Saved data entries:
****************************************

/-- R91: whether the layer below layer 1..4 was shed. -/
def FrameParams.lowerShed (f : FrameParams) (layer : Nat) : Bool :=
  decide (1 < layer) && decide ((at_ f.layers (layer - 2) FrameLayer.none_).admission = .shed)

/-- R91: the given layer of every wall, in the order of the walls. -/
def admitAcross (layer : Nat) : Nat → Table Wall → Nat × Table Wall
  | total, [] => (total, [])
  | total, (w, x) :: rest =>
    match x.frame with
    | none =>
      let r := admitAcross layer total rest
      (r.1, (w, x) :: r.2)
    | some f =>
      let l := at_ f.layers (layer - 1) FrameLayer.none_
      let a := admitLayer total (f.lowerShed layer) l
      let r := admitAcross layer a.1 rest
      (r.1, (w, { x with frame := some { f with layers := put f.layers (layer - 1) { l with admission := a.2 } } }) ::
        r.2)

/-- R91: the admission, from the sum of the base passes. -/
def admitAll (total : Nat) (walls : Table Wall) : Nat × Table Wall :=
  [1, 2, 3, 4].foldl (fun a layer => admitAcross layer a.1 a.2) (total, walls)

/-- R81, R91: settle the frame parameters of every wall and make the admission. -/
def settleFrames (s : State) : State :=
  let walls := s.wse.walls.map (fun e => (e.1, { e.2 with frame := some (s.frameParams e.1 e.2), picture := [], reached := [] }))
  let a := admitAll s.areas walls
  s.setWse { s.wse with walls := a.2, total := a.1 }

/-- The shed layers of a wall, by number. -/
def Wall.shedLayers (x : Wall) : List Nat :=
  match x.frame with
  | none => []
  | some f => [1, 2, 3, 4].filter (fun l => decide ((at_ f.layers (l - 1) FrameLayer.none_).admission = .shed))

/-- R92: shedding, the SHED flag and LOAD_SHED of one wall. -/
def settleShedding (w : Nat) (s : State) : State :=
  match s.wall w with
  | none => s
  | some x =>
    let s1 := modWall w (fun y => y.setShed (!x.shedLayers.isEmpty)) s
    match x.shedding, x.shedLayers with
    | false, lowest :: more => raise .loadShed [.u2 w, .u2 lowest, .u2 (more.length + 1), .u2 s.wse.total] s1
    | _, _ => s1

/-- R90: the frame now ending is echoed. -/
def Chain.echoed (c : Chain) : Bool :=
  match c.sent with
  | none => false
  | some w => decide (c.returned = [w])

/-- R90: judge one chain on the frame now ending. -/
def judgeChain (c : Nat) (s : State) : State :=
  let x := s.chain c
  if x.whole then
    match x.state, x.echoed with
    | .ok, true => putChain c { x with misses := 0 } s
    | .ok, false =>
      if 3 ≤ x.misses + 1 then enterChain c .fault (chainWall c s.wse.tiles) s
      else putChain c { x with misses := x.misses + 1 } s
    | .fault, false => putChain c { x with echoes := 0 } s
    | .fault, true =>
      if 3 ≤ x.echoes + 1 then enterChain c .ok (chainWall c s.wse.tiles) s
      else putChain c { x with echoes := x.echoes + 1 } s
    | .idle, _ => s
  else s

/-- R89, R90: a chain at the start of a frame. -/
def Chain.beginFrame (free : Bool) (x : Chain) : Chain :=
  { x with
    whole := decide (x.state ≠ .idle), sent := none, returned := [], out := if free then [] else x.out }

****************************************

* **WORK TO COMPLETE**:
Could all of the entries be retyped word for word?

* **FINISHED TASK**:
/-- R91: whether the layer below layer 1..4 was shed. -/
def FrameParams.lowerShed (f : FrameParams) (layer : Nat) : Bool :=
  decide (1 < layer) && decide ((at_ f.layers (layer - 2) FrameLayer.none_).admission = .shed)

/-- R91: the given layer of every wall, in the order of the walls. -/
def admitAcross (layer : Nat) : Nat → Table Wall → Nat × Table Wall
  | total, [] => (total, [])
  | total, (w, x) :: rest =>
    match x.frame with
    | none =>
      let r := admitAcross layer total rest
      (r.1, (w, x) :: r.2)
    | some f =>
      let l := at_ f.layers (layer - 1) FrameLayer.none_
      let a := admitLayer total (f.lowerShed layer) l
      let r := admitAcross layer a.1 rest
      (r.1, (w, { x with frame := some { f with layers := put f.layers (layer - 1) { l with admission := a.2 } } }) ::
        r.2)

/-- R91: the admission, from the sum of the base passes. -/
def admitAll (total : Nat) (walls : Table Wall) : Nat × Table Wall :=
  [1, 2, 3, 4].foldl (fun a layer => admitAcross layer a.1 a.2) (total, walls)

/-- R81, R91: settle the frame parameters of every wall and make the admission. -/
def settleFrames (s : State) : State :=
  let walls := s.wse.walls.map (fun e => (e.1, { e.2 with frame := some (s.frameParams e.1 e.2), picture := [], reached := [] }))
  let a := admitAll s.areas walls
  s.setWse { s.wse with walls := a.2, total := a.1 }

/-- The shed layers of a wall, by number. -/
def Wall.shedLayers (x : Wall) : List Nat :=
  match x.frame with
  | none => []
  | some f => [1, 2, 3, 4].filter (fun l => decide ((at_ f.layers (l - 1) FrameLayer.none_).admission = .shed))

/-- R92: shedding, the SHED flag and LOAD_SHED of one wall. -/
def settleShedding (w : Nat) (s : State) : State :=
  match s.wall w with
  | none => s
  | some x =>
    let s1 := modWall w (fun y => y.setShed (!x.shedLayers.isEmpty)) s
    match x.shedding, x.shedLayers with
    | false, lowest :: more => raise .loadShed [.u2 w, .u2 lowest, .u2 (more.length + 1), .u2 s.wse.total] s1
    | _, _ => s1

/-- R90: the frame now ending is echoed. -/
def Chain.echoed (c : Chain) : Bool :=
  match c.sent with
  | none => false
  | some w => decide (c.returned = [w])

/-- R90: judge one chain on the frame now ending. -/
def judgeChain (c : Nat) (s : State) : State :=
  let x := s.chain c
  if x.whole then
    match x.state, x.echoed with
    | .ok, true => putChain c { x with misses := 0 } s
    | .ok, false =>
      if 3 ≤ x.misses + 1 then enterChain c .fault (chainWall c s.wse.tiles) s
      else putChain c { x with misses := x.misses + 1 } s
    | .fault, false => putChain c { x with echoes := 0 } s
    | .fault, true =>
      if 3 ≤ x.echoes + 1 then enterChain c .ok (chainWall c s.wse.tiles) s
      else putChain c { x with echoes := x.echoes + 1 } s
    | .idle, _ => s
  else s

/-- R89, R90: a chain at the start of a frame. -/
def Chain.beginFrame (free : Bool) (x : Chain) : Chain :=
  { x with
    whole := decide (x.state ≠ .idle), sent := none, returned := [], out := if free then [] else x.out }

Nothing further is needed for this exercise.